University at Buffalo, State University of New York

2 papers in the library · 146 citations · publishing 1998-2004

Papers

Lysergic acid diethylamide and [−]-2,5-dimethoxy-4-methylamphetamine increase extracellular glutamate in rat prefrontal cortex

Brain Research August 27, 2004 John W. Muschamp, Meredith J. Regina, Elaine M. Hull et al. 116 citations

Hallucinogens such as LSD and DOM increase extracellular glutamate in the prefrontal cortex of rats, as shown by in vivo microdialysis. LSD (0.1 mg/kg) caused a time-dependent rise in glutamate that was blocked by a 5-HT(2A) antagonist. DOM (0.6 mg/kg) raised glutamate to 206% above controls. Direct application of LSD to the prefrontal cortex via reverse dialysis also rapidly increased glutamate, which remained elevated after infusion stopped. These findings suggest that enhanced glutamate release is a shared mechanism in the action of hallucinogens.

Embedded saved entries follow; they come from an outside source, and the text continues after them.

-- ==== Sys2Proof/Laws/Exec.lean ====
section
/-! SUPPORT. exec, once for all commands: the checks and the effect of each, and everything exec can answer. -/

namespace Sys2Proof.Machine

/-- The checks of a command, in the order it writes them (R182, R183). -/
def checksOf : Instr → List FaultCode
  | .init _ _ => [.csOpen]
  | .setbaud => [.notInit, .csOpen, .baudZero, .divRange]
  | .setmode _ _ => [.notInit, .csOpen]
  | .wrbyte _ => [.notInit, .notEnabled, .noBaud]
  | .rdbyte => [.notInit, .rxEmpty]
  | .csassert => [.notInit, .hwcsConflict, .csOpen]
  | .csdeassert => [.notInit, .hwcsConflict, .csNotOpen]
  | .transactW _ _ _ => transferChecks
  | .transactR _ _ => transferChecks
  | .burst1 _ => transferChecks
  | .burst2 _ _ => transferChecks
  | .burst3 _ _ _ => transferChecks
  | .delay _ => []

/-- The effect of a command none of whose checks fails. -/
def effectOf : Instr → State → State
  | .init hwcs rxen, s => s.initialize hwcs rxen
  | .setbaud, s => s.installDivisor (divisor s.arg0 s.arg1)
  | .setmode cpol cpha, s => s.installMode cpol cpha
  | .wrbyte data, s => s.shiftByte data
  | .rdbyte, s => s.deliver
  | .csassert, s => (s.setOpen true).selOn
  | .csdeassert, s => (s.setOpen false).selOff
  | .transactW opc reg data, s => ((s.transactHead opc reg).shiftByte data).drain.transactTail
  | .transactR opc reg, s => ((s.transactHead opc reg).shiftByte 0#8).deliver.transactTail
  | .burst1 b0, s => s.burst [b0]
  | .burst2 b0 b1, s => s.burst [b0, b1]
  | .burst3 b0 b1 b2, s => s.burst [b0, b1, b2]
  | .delay us, s => s.emit (.wait .host us.toNat)

/-- Every command has the common shape (R180). -/
theorem exec_eq (i : Instr) (s : State) : exec i s = runCommand i (checksOf i) (effectOf i) s := by
  cases i <;> rfl

/-- Everything exec can answer: the state unchanged, one fault raised, or the command's effect. -/
theorem exec_cases {i : Instr} {s t : State} (h : exec i s = .next t) :
    (s.status.fault = true ∧ t = s) ∨
    (s.status.fault = false ∧ ∃ code, firstFault (checksOf i) s = some code ∧ t = s.raiseFault code (encode i)) ∨
    (s.status.fault = false ∧ firstFault (checksOf i) s = none ∧ t = effectOf i s) :=
  runCommand_cases (exec_eq i s ▸ h)

/-- A command none of whose checks fails has its effect. -/
theorem exec_effect {i : Instr} {s : State} (hf : s.status.fault = false)
    (hc : firstFault (checksOf i) s = none) : exec i s = .next (effectOf i s) := by
  rw [exec_eq, runCommand_effect hf hc]

/-- A command whose first failing check is `code` faults with it. -/
theorem exec_faults {i : Instr} {s : State} {code : FaultCode} (hf : s.status.fault = false)
    (hc : firstFault (checksOf i) s = some code) : exec i s = .next (s.raiseFault code (encode i)) := by
  rw [exec_eq, runCommand_faults hf hc]

/-- BURST and TRANSACT pass their checks exactly when the block is ready for them. -/
theorem transferChecks_pass {s : State} (h : TransferReady s) : firstFault transferChecks s = none := by
  obtain ⟨-, hc, hh, ho, he, hd⟩ := h
  simp [firstFault, transferChecks, faultHolds, hc, hh, ho, he, hd]

/-- Divisors: the shift right by one is the floor of the half (R13, R102). -/
theorem divisor_eq (s : State) : divisor s.arg0 s.arg1 = computedDivisor s := by
  simp [divisor, computedDivisor, Nat.shiftRight_eq_div_pow]

end Sys2Proof.Machine
end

A comparison of N,N-dimethyltryptamine, harmaline, and selected congeners in rats trained with LSD as a discriminative stimulus

Progress in Neuro-Psychopharmacology and Biological Psychiatry May 1, 1998 Scott Helsley, David Fiorella, Richard A. Rabin et al. 30 citations

In rats trained to distinguish LSD from saline, several N-substituted tryptamines produced intermediate levels of LSD-like responding: MDMT (76.4%), DMT (77.9%), and DET (48.7%). 6-F-DET elicited 41.3% LSD-appropriate responding at 6.0 mg/kg, but only 4 of 8 subjects completed the session, precluding statistical analysis. Bufotenine (25.8%) failed to substitute. None of the tryptamines substituted completely for LSD, though the pattern aligns with their known human hallucinogenic activity. Among beta-carbolines tested, only harmane showed intermediate substitution (49.5%); others, including harmaline and THBC, showed no significant generalization. The tryptamines overall showed greater similarity to the LSD stimulus than the beta-carbolines did.